-- Data shown --

========================

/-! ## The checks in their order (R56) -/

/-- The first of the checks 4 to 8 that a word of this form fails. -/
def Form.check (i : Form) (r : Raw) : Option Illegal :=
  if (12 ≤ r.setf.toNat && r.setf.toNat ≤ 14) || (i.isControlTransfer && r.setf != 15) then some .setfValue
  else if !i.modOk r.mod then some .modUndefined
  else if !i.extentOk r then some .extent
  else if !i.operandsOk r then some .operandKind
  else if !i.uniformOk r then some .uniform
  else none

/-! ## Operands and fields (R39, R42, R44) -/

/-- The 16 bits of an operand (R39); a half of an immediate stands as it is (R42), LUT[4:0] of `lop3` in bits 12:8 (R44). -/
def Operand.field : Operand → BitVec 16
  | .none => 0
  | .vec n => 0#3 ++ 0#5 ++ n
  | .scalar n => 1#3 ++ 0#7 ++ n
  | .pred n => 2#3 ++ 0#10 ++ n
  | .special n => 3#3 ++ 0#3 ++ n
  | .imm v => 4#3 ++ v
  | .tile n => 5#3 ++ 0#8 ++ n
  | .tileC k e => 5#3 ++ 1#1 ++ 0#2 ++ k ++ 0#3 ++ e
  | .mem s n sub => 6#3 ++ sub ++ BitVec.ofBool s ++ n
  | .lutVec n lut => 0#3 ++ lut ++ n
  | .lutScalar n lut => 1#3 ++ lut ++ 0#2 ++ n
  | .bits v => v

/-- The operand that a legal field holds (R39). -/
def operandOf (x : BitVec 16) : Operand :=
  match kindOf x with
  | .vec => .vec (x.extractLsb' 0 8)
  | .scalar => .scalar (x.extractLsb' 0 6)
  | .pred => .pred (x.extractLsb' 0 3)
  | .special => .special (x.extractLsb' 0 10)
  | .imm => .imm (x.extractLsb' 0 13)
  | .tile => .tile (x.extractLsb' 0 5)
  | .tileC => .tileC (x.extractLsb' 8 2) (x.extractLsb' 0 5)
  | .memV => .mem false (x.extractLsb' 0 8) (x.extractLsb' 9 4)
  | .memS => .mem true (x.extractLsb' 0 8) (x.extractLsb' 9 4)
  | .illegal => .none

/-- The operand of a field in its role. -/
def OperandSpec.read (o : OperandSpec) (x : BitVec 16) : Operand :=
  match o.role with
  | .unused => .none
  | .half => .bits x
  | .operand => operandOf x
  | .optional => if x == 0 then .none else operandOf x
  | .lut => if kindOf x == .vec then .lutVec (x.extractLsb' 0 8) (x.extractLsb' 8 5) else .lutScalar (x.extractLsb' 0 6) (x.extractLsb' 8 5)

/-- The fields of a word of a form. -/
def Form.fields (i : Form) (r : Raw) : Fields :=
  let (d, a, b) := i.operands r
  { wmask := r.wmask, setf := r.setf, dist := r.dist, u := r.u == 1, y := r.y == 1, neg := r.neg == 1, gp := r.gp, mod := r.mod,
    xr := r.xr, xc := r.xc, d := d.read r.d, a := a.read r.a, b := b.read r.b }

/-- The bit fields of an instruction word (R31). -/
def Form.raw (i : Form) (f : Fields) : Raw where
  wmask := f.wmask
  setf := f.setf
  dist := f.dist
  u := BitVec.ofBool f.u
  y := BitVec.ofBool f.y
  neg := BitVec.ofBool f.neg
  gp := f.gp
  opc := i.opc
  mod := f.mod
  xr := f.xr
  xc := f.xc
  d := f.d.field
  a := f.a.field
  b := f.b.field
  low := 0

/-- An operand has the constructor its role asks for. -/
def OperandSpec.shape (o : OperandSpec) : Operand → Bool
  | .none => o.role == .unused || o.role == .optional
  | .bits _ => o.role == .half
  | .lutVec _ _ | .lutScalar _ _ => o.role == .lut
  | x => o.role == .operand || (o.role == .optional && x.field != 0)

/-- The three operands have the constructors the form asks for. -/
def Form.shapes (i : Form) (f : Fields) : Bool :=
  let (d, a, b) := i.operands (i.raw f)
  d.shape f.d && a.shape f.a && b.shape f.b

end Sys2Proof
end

========================

-- Required work --
Copy each line exactly, from the line containing "o.role == .lut" down to the last line of the material, and no other lines.

-- Expected answer --
  | .lutVec _ _ | .lutScalar _ _ => o.role == .lut
  | x => o.role == .operand || (o.role == .optional && x.field != 0)

/-- The three operands have the constructors the form asks for. -/
def Form.shapes (i : Form) (f : Fields) : Bool :=
  let (d, a, b) := i.operands (i.raw f)
  d.shape f.d && a.shape f.a && b.shape f.b

end Sys2Proof
end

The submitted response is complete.